The Column of Lasting Insignificance: December 30, 2006
THE IMPENDING NEW SEASON of Fox TV’s American Idol is already striking terror into the hearts of competing networks declared Variety in a front page story just before Christmas. The show is scheduled to run “45 highly-rated hours” from January 16 through May, dominating two or three nights each week — what ABC’s Jeff Baden calls the “Idol tsunami.” Variety discussed the Fox show in near apocalyptic terms claiming it has already “vaporized” 20 series competing with it “piling up the body bags” and defying “the laws of Nielsen gravity with its jaw-dropping popularity.”” NBC’s scheduling chief Mitch Metcalfe says: “It’s this hurricane that blows in. We know it’s going to come — and we just have to buckle down and prepare for it as best we can.”
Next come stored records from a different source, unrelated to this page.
-- ==== Sys2Proof/Syntax.lean ====
section
/-! DEFINITION. The instruction set: one constructor per mnemonic of spec/opcode_table.json (rule R113), with the
operands its bytes carry: `n` an 8-bit immediate, `nn` a 16-bit immediate, `e` the raw byte of a signed displacement
(rule R104). `illegal op` is the row ILLEGAL, which the table has eleven times (rule R365). `prefixCb sub` is the row
PREFIX CB (rule R304): the prefix byte and a sub-opcode still unread as one of the 256 CB rows (log 13).
The constructors that carry operands stand first, then the rest, each group in the table's order: Lean's compiler wants
the low constructor numbers for those with fields. -/

namespace Sys2Proof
A COLUMNIST FOR TelevisionWeek says that the main reason why English-language Al Jazeera hasn’t found a cable or satellite distributor is that “for the most part, American viewers are clearly parochial and have no interest in the world beyond them and their immediate family.” Marianne Paskowski quotes former GOP congressman Joe Scarborough lamenting the fact that since 9/11 American interest in international news has plummeted. “Americans ask why do (radicalized Muslims) hate us” he says. “I guess… they just really don’t want to know the answer.”
SO-CALLED “BITCH SCHOOLS” are being conducted in Moscow’s Dubrovka theater to teach Russian women how to attain “great sex, money and a man who looks after you.” Vladimir Rakovsky, a motivational speaker and his wife Yevgenia, give aspiring wives the secret of success in a man’s world. “A smart woman gets what she wants by pretending to be weak” says Rakovsky. “A bitch should be strong and self-confident but should remember to use feminine traits such as her attractiveness and, whenever useful, she should try to come across as a helpless creature.” One lesson teaches women how to rub their breasts against an unsuspecting subject.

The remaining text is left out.